Life After Deaf: My Misadventures in Hearing Loss and Recovery
Noel Holston
May 9, 2021
Noel Holston spoke about his experiences related in his book, Life After Deaf – My Misadventures in Hearing Loss and Recovery.
Born in Mississippi, he had a career in journalism, starting out as a reporter, and becoming a TV critic for the Orlando Sentinel and Newsday. He described himself as “unscathed” until waking up one morning in 2010 with hearing gone. The cause remains unclear; it seems to have been an autoimmune thing.
Various attempts to treat the problem with drugs did not work. Finally, recourse was had to a cochlear implant. Holston explained that this is not akin to a hearing aid. Instead, it’s a mini-computer that translates sounds into digital impulses, sent down a wire into the relevant area of the brain, which then in turn translates the data into what it makes sense of in a way similar to how it interprets sounds received in the normal fashion. The implant is installed in the skull by boring a hole. Holston likened it to a root canal.
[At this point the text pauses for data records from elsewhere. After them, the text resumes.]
-- ==== Sys2Proof/Laws/State.lean ====
section
/-! SUPPORT. The small lemmas of the state record: for every update, what each field reads as after it.
Later proofs rewrite with these and unfold no record update. -/

namespace Sys2Proof.Machine

variable (s : State)

/-! ### startOp -/

@[simp] theorem State.startOp_params : s.startOp.params = s.params := rfl
@[simp] theorem State.startOp_life : s.startOp.life = s.life := rfl
@[simp] theorem State.startOp_gran : s.startOp.gran = s.gran := rfl
@[simp] theorem State.startOp_pool : s.startOp.pool = s.pool := rfl
@[simp] theorem State.startOp_txq : s.startOp.txq = s.txq := rfl
@[simp] theorem State.startOp_ring : s.startOp.ring = s.ring := rfl
@[simp] theorem State.startOp_expected : s.startOp.expected = s.expected := rfl
@[simp] theorem State.startOp_rxSeq : s.startOp.rxSeq = s.rxSeq := rfl
@[simp] theorem State.startOp_txSeq : s.startOp.txSeq = s.txSeq := rfl
@[simp] theorem State.startOp_lastValid : s.startOp.lastValid = s.lastValid := rfl
@[simp] theorem State.startOp_skipped : s.startOp.skipped = s.skipped := rfl
@[simp] theorem State.startOp_ignoreSkipped : s.startOp.ignoreSkipped = s.ignoreSkipped := rfl
@[simp] theorem State.startOp_chan : s.startOp.chan = s.chan := rfl
@[simp] theorem State.startOp_resp : s.startOp.resp = none := rfl
@[simp] theorem State.startOp_events : s.startOp.events = [] := rfl
@[simp] theorem State.startOp_pending : s.startOp.pending = s.pending := rfl
@[simp] theorem State.startOp_draws : s.startOp.draws = s.draws := rfl
@[simp] theorem State.startOp_freeDraws : s.startOp.freeDraws = s.freeDraws := rfl
@[simp] theorem State.startOp_session : s.startOp.session = s.session := rfl

/-! ### reply -/

@[simp] theorem State.reply_params (st : Status) (r : Result) : (s.reply st r).params = s.params := rfl
@[simp] theorem State.reply_life (st : Status) (r : Result) : (s.reply st r).life = s.life := rfl
@[simp] theorem State.reply_gran (st : Status) (r : Result) : (s.reply st r).gran = s.gran := rfl
@[simp] theorem State.reply_pool (st : Status) (r : Result) : (s.reply st r).pool = s.pool := rfl
@[simp] theorem State.reply_txq (st : Status) (r : Result) : (s.reply st r).txq = s.txq := rfl
@[simp] theorem State.reply_ring (st : Status) (r : Result) : (s.reply st r).ring = s.ring := rfl
@[simp] theorem State.reply_expected (st : Status) (r : Result) : (s.reply st r).expected = s.expected := rfl
@[simp] theorem State.reply_rxSeq (st : Status) (r : Result) : (s.reply st r).rxSeq = s.rxSeq := rfl
@[simp] theorem State.reply_txSeq (st : Status) (r : Result) : (s.reply st r).txSeq = s.txSeq := rfl
@[simp] theorem State.reply_lastValid (st : Status) (r : Result) : (s.reply st r).lastValid = s.lastValid := rfl
@[simp] theorem State.reply_skipped (st : Status) (r : Result) : (s.reply st r).skipped = s.skipped := rfl
@[simp] theorem State.reply_ignoreSkipped (st : Status) (r : Result) : (s.reply st r).ignoreSkipped = s.ignoreSkipped := rfl
@[simp] theorem State.reply_chan (st : Status) (r : Result) : (s.reply st r).chan = s.chan := rfl
@[simp] theorem State.reply_resp (st : Status) (r : Result) : (s.reply st r).resp = some { status := st, result := r } := rfl
@[simp] theorem State.reply_events (st : Status) (r : Result) : (s.reply st r).events = s.events := rfl
@[simp] theorem State.reply_pending (st : Status) (r : Result) : (s.reply st r).pending = s.pending := rfl
@[simp] theorem State.reply_draws (st : Status) (r : Result) : (s.reply st r).draws = s.draws := rfl
@[simp] theorem State.reply_freeDraws (st : Status) (r : Result) : (s.reply st r).freeDraws = s.freeDraws := rfl
@[simp] theorem State.reply_session (st : Status) (r : Result) : (s.reply st r).session = s.session := rfl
After the surgery, at first the sounds seem like gibberish; it takes some time and effort for the brain to learn the new system, and eventually to understand spoken words. Holston said it was a two year struggle for him, and even then, not very successful. Finally the problem was discovered: a wire had worked its way out and was dangling in his ear canal. This necessitated pulling out the cochlear implant and re- installing a new one, a do-over, with the whole learning process restarted. This time the results were better.
Holston is now able to function quite well hearing and speaking words. However, he said he’d always been “marinated” in music; he married a singer; but his ability to enjoy music is still much impaired, because the implant system does not allow for the range and nuances of sound that music entails. Holston said he’s now able to appreciate music that he’s very familiar with, so his memory fills a lot in. But new music can’t do much for him.
He characterized his book as really being about learning to live with limits and challenges. Getting “scathed” makes one grow. “What doesn’t kill me,” he said, “makes a good story.”